Dam on the American River watershed in California

Slab Creek Dam is a dam in the American River watershed of the central Sierra Nevada, within El Dorado County, California.

The dam and reservoir impound the upper South Fork American River for hydroelectric power, and are named for Slab Creek, a nearby tributary.

==Dam==
The concrete arch dam was constructed in as part of the Upper American River Project by the Sacramento Municipal Utility District (SMUD). It has a height of 250 ft, and a length of 825 ft at its crest.

Slab Creek Dam is one of several dams and reservoirs owned by SMUD. Others include the 1959 Ice House Dam, the 1963 Loon Lake Dam, and the 1963 Union Valley Dam.

==Slab Creek Reservoir==
The reservoir the dam creates, Slab Creek Reservoir, has a normal water surface of 249 acres, and a normal capacity of 16,600 acre-feet.
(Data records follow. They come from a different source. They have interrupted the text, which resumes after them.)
/-- 44 R206: the conversion to binary32 is exact for every sample, never a negative zero, a subnormal, an infinity or a NaN; the
rule's examples. -/
def Obligations.Binary32ConversionIsExact : Prop :=
  (∀ x : Int, x ≠ 0 → -32768 ≤ x → x ≤ 32768 → Binary32Is (f32 x) x) ∧ f32 0 = 0#32 ∧
  f32 32768 = 0x3F800000#32 ∧ f32 (-32768) = 0xBF800000#32 ∧ f32 16384 = 0x3F000000#32 ∧ f32 1 = 0x38000000#32 ∧
  f32 (-1) = 0xB8000000#32 ∧ f32 3 = 0x38C00000#32 ∧ f32 2052 = 0x3D804000#32 ∧ f32 (-8988) = 0xBE8C7000#32 ∧
  f32 32767 = 0x3F7FFE00#32

/-- 20 R64, R65, 44 R207: the frame layout of a buffer, and how it leaves the block: word by word in order, `out_last` on the final
word only. -/
def Obligations.FramesCarryEqualWords : Prop :=
  (∀ (p : Params) (samples : List Int),
    (bufferWords p samples).length = samples.length * p.channels.count ∧
    ∀ i j, i < samples.length → j < p.channels.count →
      (bufferWords p samples)[i * p.channels.count + j]? = (samples[i]?).map f32) ∧
  ∀ (b : List OutWord) (i : Nat), (outBeats b).length = b.length ∧
    ∀ w, b[i]? = some w → (outBeats b)[i]? = some (w, decide (i + 1 = b.length))

/-- 44 R207, R213: every buffer a block with the invariants emits has `N · CHANNELS` words, each the binary32 form of a sample in
`-32768 .. 32768`. -/
def Obligations.EmittedBuffersAreBounded : Prop :=
  ∀ (s t : State) (b : List OutWord), Inv s → step s = .next t → t.out = s.out ++ [b] →
    b.length = s.params.bufLen * s.params.channels.count ∧ ∀ w ∈ b, ∃ x : Int, -32768 ≤ x ∧ x ≤ 32768 ∧ w = f32 x

/-! ## The read space -/

/-- 20 R70: the global words of the read space, as numbers. -/
def Obligations.GlobalReadWords : Prop :=
  ∀ s : State, Inv s → s.params.bufLen < 2 ^ 32 → s.params.qdepth < 2 ^ 32 →
    regRead 0x00000#20 s = 0x57464731#32 ∧
    (regRead 0x00001#20 s).toNat = (s.params.rows - 1) + (s.params.cols - 1) * 256 + (s.params.channels.count - 1) * 65536 ∧
    (regRead 0x00002#20 s).toNat = s.params.bufLen ∧ (regRead 0x00003#20 s).toNat = s.params.qdepth ∧
    (regRead 0x00004#20 s).toNat = s.run.toNat + 2 * s.modeAdd.toNat + 16 * s.errIllegal.toNat + 32 * s.errRange.toNat +
      64 * s.errCycle.toNat ∧
    (regRead 0x00005#20 s).toNat = s.cmdq.length ∧ regRead 0x00006#20 s = s.bufcnt ∧
    (regRead 0x00007#20 s).toNat = s.errcmd.toNat % 2 ^ 32 ∧ (regRead 0x00008#20 s).toNat = s.errcmd.toNat / 2 ^ 32 ∧
    regRead 0x00010#20 s = s.ctlFreq ∧ (regRead 0x00011#20 s).toNat = s.ctlVol.toNat ∧
    (regRead 0x00012#20 s).toNat = s.ctlShape.toNat ∧ (regRead 0x00013#20 s).toNat = s.ctlModidx.toNat ∧
    (regRead 0x00014#20 s).toNat = s.ctlMaster.toNat ∧ (regRead 0x00015#20 s).toNat = s.modeAdd.toNat

/-- 20 R71: the words of a cell at `0x80000 + r · 0x800 + c · 8 + k`, as numbers. -/
def Obligations.CellReadWords : Prop :=
  ∀ (s : State) (r c : Coord), Within s.params r c →
    let x := s.grid.get (r.toNat, c.toNat)
    let word := fun k : Nat => regRead (BitVec.ofNat 20 (0x80000 + r.toNat * 0x800 + c.toNat * 8 + k)) s
    (word 0).toNat = x.active.toNat + 2 * x.shape.toNat + 16 * x.modv.toNat + 256 * x.modcol.toNat + 65536 * x.modrow.toNat ∧
    word 1 = x.freq ∧ (word 2).toNat = x.vol.toNat ∧ (word 3).toNat = x.modidx.toNat ∧ word 4 = x.phase ∧
    word 5 = 0#32 ∧ word 6 = 0#32 ∧ word 7 = 0#32

/-- 20 R69, R72: every other address reads 0; a read records the word (log 5) and changes nothing else, no flag among it. -/
def Obligations.ReadsOutsideTheMapGiveZero : Prop :=
  (∀ (s : State) (a : ReadAddr),
    (0x00009 ≤ a.toNat ∧ a.toNat ≤ 0x0000F) ∨ (0x00016 ≤ a.toNat ∧ a.toNat ≤ 0x7FFFF) ∨
      (0x80000 ≤ a.toNat ∧ (s.params.rows ≤ (a.toNat - 0x80000) / 0x800 ∨ s.params.cols ≤ a.toNat / 8 % 256 ∨ 5 ≤ a.toNat % 8)) →
    regRead a s = 0#32) ∧
  ∀ (s : State) (a : ReadAddr) (rest : List Turn), s.schedule = .hostRead a :: rest →
    step s = .next { s with schedule := rest, reads := s.reads ++ [(a, regRead a s)] }
end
Recreation on and around the reservoir includes fishing, camping, and rafting.

==Iowa Hill Pumped-Storage Project==
An additional project called the Iowa Hill Pumped-Storage Project was planned in 2001, which would have taken water from the Slab Creek reservoir during off-peak times, to be released for electricity generation at times of high demand. In February 2016 the project was cancelled, on the grounds that by the time it was completed, that type of storage would not be needed.